[Stored data entries]
● ● ● ● ● ● ●
/-- A copy of two bytes from the last vault of a die into a row, and the entry that it fills. -/
def filling : Tile :=
  { plain .filling with
    rows := 0, cols := 1
    iter := { Iter.zero with vault := true, base := BitVec.ofNat 64 (47 * 2 ^ 25)
                             dims := Iter.zero.dims.set 0 { Iter.zero.dims[0] with ext := 1, stride := 1 } } }
def copying (running : Bool) (next : Nat) : Copy :=
  { id := 500, wid := 4, gid := 3, bid := 2, cluster := 0, seq := 4, name := 63, kind := .inn, src := filling, tr := false
    filling := false, slot := none, running := running, paused := false, next := next, total := 2, resume := none
    oldHoles := 0, holes := 0, stopped := false, xlat := .none, used := [], sent := none, lines := [], origin := 0
    kept := false, before := [] }
def shuttling (w : Warp) (c : Copy) : State := { alone w (tiled filling) with copies := [c] }
def grantedWarp : Warp := { w0 with env := { w0.env with vply := 0xFF, vlo := 47, vhi := 47 } }

theorem witness_CopyEventResult :
    (∀ (b : Bool) (n : Nat), Alone (shuttling grantedWarp (copying b n)) grantedWarp ∧
      (copying b n).sent = none ∧ (copying b n).before = [] ∧ (shuttling grantedWarp (copying b n)).held = [] ∧
      GroupIs (shuttling grantedWarp (copying b n)) grantedWarp (tiled filling)) ∧
    (tiled filling).tiles[63] = filling ∧
    (filling.iter.vault = true ∧ filling.fmt = filling.iter.fmt ∧ filling.iter.fmt = 0 ∧ filling.fmt = 0 ∧
      filling.rowBytes ≤ filling.pitchBytes ∧ (copying true 1).next < (copying true 1).total ∧
      (copying true 1).total ≤ filling.nrows * filling.ncols ∧ (copying true 2).next = (copying true 2).total) ∧
    (let at_ := (filling.iter.base + BitVec.ofInt 64 (filling.iter.position 1)).toNat
     at_ / 2 ^ 34 = 0 ∧ at_ / 2 ^ 25 % 64 ≤ 47 ∧ grantedWarp.env.vply.getLsbD (at_ / 2 ^ 31) = true ∧
       grantedWarp.env.vlo.toNat ≤ at_ / 2 ^ 25 % 64 ∧ at_ / 2 ^ 25 % 64 ≤ grantedWarp.env.vhi.toNat ∧
       at_ / 2 ^ 31 = 0) ∧
    (let s := shuttling grantedWarp (copying true 1)
     (s.plies[(0 : Die)]).state ≠ .sleep ∧ (s.plies[(0 : Die)]).wake = .none ∧
       ((s.modPly 0 fun q => { q with state := .sleep }).plies[(0 : Die)]).state = .sleep) ∧
    ({ grantedWarp with cnt := { Counters.zero with cc := [⟨500, false⟩] } } : Warp).cnt =
      { Counters.zero with cc := [⟨500, false⟩] } := by
  refine ⟨fun b n => ⟨⟨rfl, by decide +kernel, rfl, by decide +kernel, rfl, rfl⟩, rfl, rfl, rfl, groupIs_of _ _ _ rfl rfl⟩,
    ?_, by decide +kernel, by decide +kernel, by decide +kernel, rfl⟩
  simp [tiled]

/-- A sweep of the partition of the default warp that its TFENCE waits for, its counts at their ends. -/
def sweep : Sweep := ⟨70, w0.env.part, .tfence w0.place.wid, true, 0xFFFFFFFF, 0xFFFFFFFE, [], []⟩
def sweeping : Warp := { w0 with busy := .sweep 70 63 }

def swept : State := { alone sweeping g0 with sweeps := [sweep], ops := [inFlight] }.modPart w0.env.part fun p => { p with sweeps := 1 }

/-- A page request of the default warp, whose queue is full but for one entry. -/
def asking : Warp := { w0 with busy := .pgreq 0x1230000 0x77 }
def queue : State :=
  let s := (alone asking g0).modCtx w0.env.beam w0.env.ctx fun k => { k with pgqBase := 0x40, pgqSize := 0 }
  { s with mem := cellPutWord (cellPutWord s.mem 0x40000 4 0xFFFFFFFE) 0x40008 4 (0xFFFFFFFE - 125) }
def queueCtx : XCtx := { asking.xctx with shadow := none }
/-- A translation, where its granule lies. -/
def homed (r : XOut × State) : Nat × State :=
  match r.1 with
  | .ok pa h => r.2.atHome pa h
  | _ => (0, r.2)

def queueHead := queue.translate queueCtx .store 0x40000 true
def queueRow := (homed queueHead).2.translate queueCtx .store (0x40000 + BitVec.ofNat 64 (0x40 + 32 * (0xFFFFFFFE % 126))) true

theorem homed_ok {r : XOut × State} {a : Nat}
    (h : (match r.1 with
      | .ok pa d => decide (pa = a ∧ (r.2.atHome pa d).1 = a)
      | _ => false) = true) :
    ∃ d, r = (.ok a d, r.2) ∧ r.2.atHome a d = (a, (homed r).2) := by
  obtain ⟨o, t⟩ := r
  cases o with
  | ok pa d =>
    obtain ⟨rfl, e⟩ := of_decide_eq_true h
    exact ⟨d, rfl, pair e⟩
  | nonres => cases h
  | protect => cases h

theorem homed_only {s : State} {r : XOut × State} (h : XlatOnly s r.2) : XlatOnly s (homed r).2 := by
  unfold homed
  split
  · exact h.trans (State.atHome_only _ _ _)
  · exact h

/-- The access of the sweep, counted and ready to be translated again. -/
def visitedSweep : Sweep :=
  { sweep with
    cutAcc := sweep.cutAcc + 1
    visited := (swept.sliceAt (.phys 0x999)).elim sweep.visited fun v =>
      if v ∈ sweep.visited then sweep.visited else v :: sweep.visited }
def askedAgain : State :=
  { ({ swept with sweeps := [visitedSweep] } : State).askHomes inFlight inFlight.elems with
    ops := [{ inFlight with asked := [] }] }

/-- A warp that waits at the last word of scratch. -/
def waiting : Warp :=
  { w0 with sched := { w0.sched with hold := some .mwait }, mwAddr := BitVec.ofNat 64 (2 ^ 61 + w0.env.scratch - 4) }

theorem witness_FlightEventResult :
    (let s := { alone sweeping g0 with sweeps := [sweep] }
     Alone s sweeping ∧ s.copies = [] ∧ s.ops = [] ∧ sweep.running = true ∧ sweep.who = .tfence sweeping.place.wid ∧
       sweeping.busy = .sweep sweep.id 63) ∧
    (Alone swept sweeping ∧ swept.copies = [] ∧ swept.sweeps = [sweep] ∧ swept.ops = [inFlight] ∧
      inFlight.wid = sweeping.place.wid ∧ inFlight.part = sweep.part ∧
      inFlight.sweep < (swept.part inFlight.part).sweeps ∧ sweep.cutAcc.toNat + 1 < 2 ^ 32 ∧
      inFlight.l1 = none ∧ inFlight.chunks = [] ∧
      ∃ a h s', askedAgain.resolveVa sweeping .load 0x3FFFFFFC true = (.ok a h 0x3FFFFFFC, s') ∧
        s'.ops = [{ inFlight with asked := [] }] ∧ s'.sweeps = [visitedSweep] ∧
        (s'.part inFlight.part).sweeps = (swept.part inFlight.part).sweeps) ∧
    ({ alone w0 g0 with tlbinvs := [⟨1, 0, 0, BitVec.allOnes 64⟩] } : State).tlbinvs = [⟨1, 0, 0, BitVec.allOnes 64⟩] ∧
    (Alone queue asking ∧ asking.busy = .pgreq 0x1230000 0x77 ∧
      (queue.ctx asking.env.beam asking.env.ctx).pgqBase.toNat * 2 ^ 12 = 0x40000 ∧
      (2 ^ (12 + (queue.ctx asking.env.beam asking.env.ctx).pgqSize.toNat) - 64) / 32 = 126 ∧
      wordAt (homed queueHead).2.mem 0x40000 4 = 0xFFFFFFFE ∧
      (∃ d, queueHead = (.ok 0x40000 d, queueHead.2) ∧ queueHead.2.atHome 0x40000 d = (0x40000, (homed queueHead).2)) ∧
      (let r := 0x40040 + 32 * (0xFFFFFFFE % 126)
       (∃ d, queueRow = (.ok r d, queueRow.2) ∧ queueRow.2.atHome r d = (r, (homed queueRow).2)) ∧
       isRemote 0x40000 = false ∧ isRemote r = false ∧ 0x40000 + 12 ≤ r) ∧
      (homed queueRow).2.w = queue.w ∧ (homed queueRow).2.slices.twins = [] ∧ (homed queueRow).2.l1 = [] ∧
      (0xFFFFFFFE + 2 ^ 32 - wordAt (homed queueHead).2.mem 0x40008 4) % 2 ^ 32 ≠ 126 ∧ 0xFFFFFFFE + 1 < 2 ^ 32 ∧
      Memory.wf (homed queueRow).2.mem = true) ∧
    (Alone (alone waiting g0) waiting ∧ GroupIs (alone waiting g0) waiting g0 ∧ (alone waiting g0).copies = [] ∧
      waiting.mwAddr.toNat / 2 ^ 60 = 2 ∧ waiting.mwAddr.toNat % 2 ^ 60 % 4 = 0 ∧
      waiting.mwAddr.toNat % 2 ^ 60 + 4 ≤ waiting.env.scratch) ∧
    (let b := { Bolt.placed with index := 3 }
     let l := { Launch.placed with desc := { Launch.placed.desc with attr := 1 }, retired := 3 }
     let s := { alone w0 g0 with bolts := [b], launches := [l] }
     Alone s w0 ∧ s.ops = [] ∧ b.bid = w0.place.bid ∧ s.launch? b.lid = some l ∧ l.desc.attr.getLsbD 0 = true ∧
       b.index.toNat ≤ l.retired ∧ b.save = .resident ∧ s.held = [] ∧ w0.exited = false ∧
       b.flushed + 1 ≤ ({ w0 with epoch := 1 } : Warp).epoch ∧ ¬b.flushed + 1 ≤ w0.epoch) := by
  have h1 := askedAgain.resolveVa_only sweeping .load 0x3FFFFFFC true
  have h2 := homed_only (queue.translate_only queueCtx .store 0x40000 true)
  have h3 := homed_only ((homed queueHead).2.translate_only queueCtx .store
    (0x40000 + BitVec.ofNat 64 (0x40 + 32 * (0xFFFFFFFE % 126))) true)
  refine ⟨⟨⟨rfl, by decide +kernel, rfl, by decide +kernel, rfl, rfl⟩, rfl, rfl, rfl, rfl, rfl⟩,
    ⟨⟨rfl, by decide +kernel, rfl, by decide +kernel, rfl, rfl⟩, rfl, rfl, rfl, rfl, rfl, by decide +kernel,
      by decide, rfl, rfl, .phys 0x3FFFFFFC, some 0, _, pair (by decide +kernel), h1.same _ fun _ _ _ _ _ _ => rfl,
      (h1.same _ fun _ _ _ _ _ _ => rfl).trans (by decide +kernel),
      (h1.same (fun t => (t.part inFlight.part).sweeps) fun _ _ _ _ _ _ => rfl).trans (by decide +kernel)⟩, rfl,
    ⟨⟨rfl, by decide +kernel, rfl, by decide +kernel, rfl, rfl⟩, rfl, by decide +kernel, by decide +kernel,
      by decide +kernel, homed_ok (by decide +kernel), ⟨homed_ok (by decide +kernel), by decide +kernel⟩,
      (h2.trans h3).same State.w fun _ _ _ _ _ _ => rfl, by decide +kernel⟩,
    ⟨⟨rfl, by decide +kernel, rfl, by decide +kernel, rfl, rfl⟩, groupIs_of _ _ _ rfl rfl, rfl, by decide +kernel,
      by decide +kernel, by decide +kernel⟩,
    ⟨rfl, by decide +kernel, rfl, by decide +kernel, rfl, rfl⟩, rfl, rfl, rfl, by decide +kernel, by decide +kernel, rfl,
      rfl, by decide +kernel, by decide +kernel, by decide +kernel⟩
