-- ==== Sys2Proof/Laws/Sensor.lean ====
section
/-! SUPPORT. What each shared operation of the sensors does, said once: the draws, the register rules of R184 to R186, the
byte operations. -/

namespace Sys2Proof.Machine

/-- R17: what is drawn from MEAS_SET is a member of it. -/
theorem measurement_mem (id : SensorId) (p : SensorParams) (k : Nat) : measurement id p k ∈ p.measSet := by
  have h : Config.freeIndex id k % p.measSet.length < p.measSet.length :=
    Nat.mod_lt _ (by simp [SensorParams.measSet])
  unfold measurement
  rw [List.getD_eq_getElem _ _ h]
  exact List.getElem_mem _

/-- R12: both candidate masks keep bit 0, the enable bit. -/
theorem ctrlWMask_bit_zero (p : SensorParams) (b : Byte) : (b &&& p.ctrlWMask).getLsbD 0 = b.getLsbD 0 := by
  unfold SensorParams.ctrlWMask
  cases p.ctrlMask <;> simp

/-- R186: a refresh rewrites TEMPERATURE alone, with a member of MEAS_SET if the sensor is enabled, else with 0xFF. -/
theorem Sensor.refresh_spec (id : SensorId) (p : SensorParams) (d : Sensor) :
    d.refresh id p = { d with temp := (d.refresh id p).temp, draws := (d.refresh id p).draws } ∧
    if d.ctrl.getLsbD 0 then (d.refresh id p).temp ∈ p.measSet else (d.refresh id p).temp = 0xFF := by
  unfold Sensor.refresh
  split <;> simp [*, measurement_mem]

/-- R184: a data byte reaches CTRL, and nothing else, exactly at index 1. -/
theorem Sensor.regWrite_spec (p : SensorParams) (r : Nat) (b : Byte) (d : Sensor) :
    d.regWrite p r b =
      if r = 1 then ({ d with ctrl := b &&& p.ctrlWMask }, []) else (d, [.writeRejected]) := rfl

/-- R185: a data read changes no register; at an index of 3 or more it draws a byte and raises ReadNonexistent. -/
theorem Sensor.regRead_spec (id : SensorId) (r : Nat) (d : Sensor) :
    (d.regRead id r).dev = { d with draws := (d.regRead id r).dev.draws } ∧
    (d.regRead id r).diags = (if 3 ≤ r then [.readNonexistent] else []) ∧
    (r = 0 → (d.regRead id r).byte = d.id) ∧ (r = 1 → (d.regRead id r).byte = d.ctrl) ∧
    (r = 2 → (d.regRead id r).byte = d.temp) := by
  unfold Sensor.regRead Sensor.drawByte
  by_cases h0 : r = 0
  · subst h0; simp
  · by_cases h1 : r = 1
    · subst h1; simp
    · by_cases h2 : r = 2
      · subst h2; simp
      · have h3 : 3 ≤ r := by omega
        simp [h0, h1, h2, h3]

/-- R201, R202, R203: what a byte to SENS_A leaves of the registers, whatever its place in the frame: ID and TEMPERATURE as
they were, CTRL too but for the data byte of pointer 1; and one diagnostic at most. -/
theorem addressedTx_frame (p : SensorParams) (b : Byte) (d : Sensor) :
    (addressedTx p b d).1.id = d.id ∧ (addressedTx p b d).1.temp = d.temp ∧
    ((addressedTx p b d).1.ctrl = d.ctrl ∨
      (d.cnt = .phase1 ∧ d.ptr.toNat = 1 ∧ (addressedTx p b d).1.ctrl = b &&& p.ctrlWMask)) ∧
    (addressedTx p b d).2.length ≤ 1 := by
  unfold addressedTx
  split
  · simp
  · next h =>
    simp only [Sensor.regWrite_spec]
    by_cases h1 : d.ptr.toNat = 1 <;> simp [h, h1]
  · simp

/-- R205, R206: a byte read from SENS_A changes no register but TEMPERATURE, leaves cnt = 2, and raises one diagnostic at
most. -/
theorem addressedRx_frame {p : SensorParams} {d : Sensor} {r : ByteResult} (h : addressedRx p d = some r) :
    r.dev.id = d.id ∧ r.dev.ctrl = d.ctrl ∧ r.dev.ptr = d.ptr ∧ r.dev.cnt = .used ∧ r.diags.length ≤ 1 := by
  unfold addressedRx at h
  split at h
  · cases h
  · cases h
    have hf := (d.refresh_spec .a p).1
    generalize hd : (if d.ptr.toNat = 2 then d.refresh .a p else d) = d'
    have hd' : d'.id = d.id ∧ d'.ctrl = d.ctrl ∧ d'.ptr = d.ptr := by
      subst hd
      split
      · rw [hf]; exact ⟨rfl, rfl, rfl⟩
      · exact ⟨rfl, rfl, rfl⟩
    have hr := d'.regRead_spec .a d.ptr.toNat
    simp only [hr.2.1]
    rw [hr.1]
    refine ⟨hd'.1, hd'.2.1, hd'.2.2, trivial, ?_⟩
    split <;> simp
  · next hc => cases h; simp [Sensor.drawByte, hc]

/-- R218 to R222: a byte exchanged with SENS_C changes ID never and CTRL only as the data byte of a write to index 1,
leaves cnt = 1 or cnt = 2, and raises one diagnostic at most. -/
theorem commandXfer_frame {cfg : Params} {b : Byte} {d : Sensor} {r : ByteResult} (h : commandXfer cfg b d = .ok r) :
    r.dev.id = d.id ∧ r.dev.cnt ≠ .phase0 ∧ r.diags.length ≤ 1 ∧
    (r.dev.ctrl = d.ctrl ∨
      (d.cnt = .phase1 ∧ (commandFields cfg d.ptr).isRead = false ∧ (commandFields cfg d.ptr).reg = 1 ∧
        r.dev.ctrl = b &&& cfg.sensC.ctrlWMask)) := by
  unfold commandXfer at h
  split at h
  · simp only at h
    split at h
    · cases h
      simp only [Sensor.drawByte]
      split
      · rw [(Sensor.refresh_spec .c cfg.sensC _).1]; simp
      · simp
    · cases h
  · next hc =>
    simp only at h
    split at h
    · split at h
      · cases h
        have hr := d.regRead_spec .c (commandFields cfg d.ptr).reg
        simp only [hr.2.1]
        rw [hr.1]
        refine ⟨rfl, by simp, ?_, .inl rfl⟩
        split <;> simp
      · next hw =>
        cases h
        simp only [Sensor.regWrite_spec, Sensor.drawByte]
        by_cases h1 : (commandFields cfg d.ptr).reg = 1
        · simp [h1, hc, hw]
        · simp [h1]
    · cases h
  · next hc => cases h; simp [Sensor.drawByte, hc]

end Sys2Proof.Machine
end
● ● ● ● ● ● ●
(Task goal) State the number of lines in the preceding entries that include the word "pgqBase". Provide nothing else.

(Result of the task) 2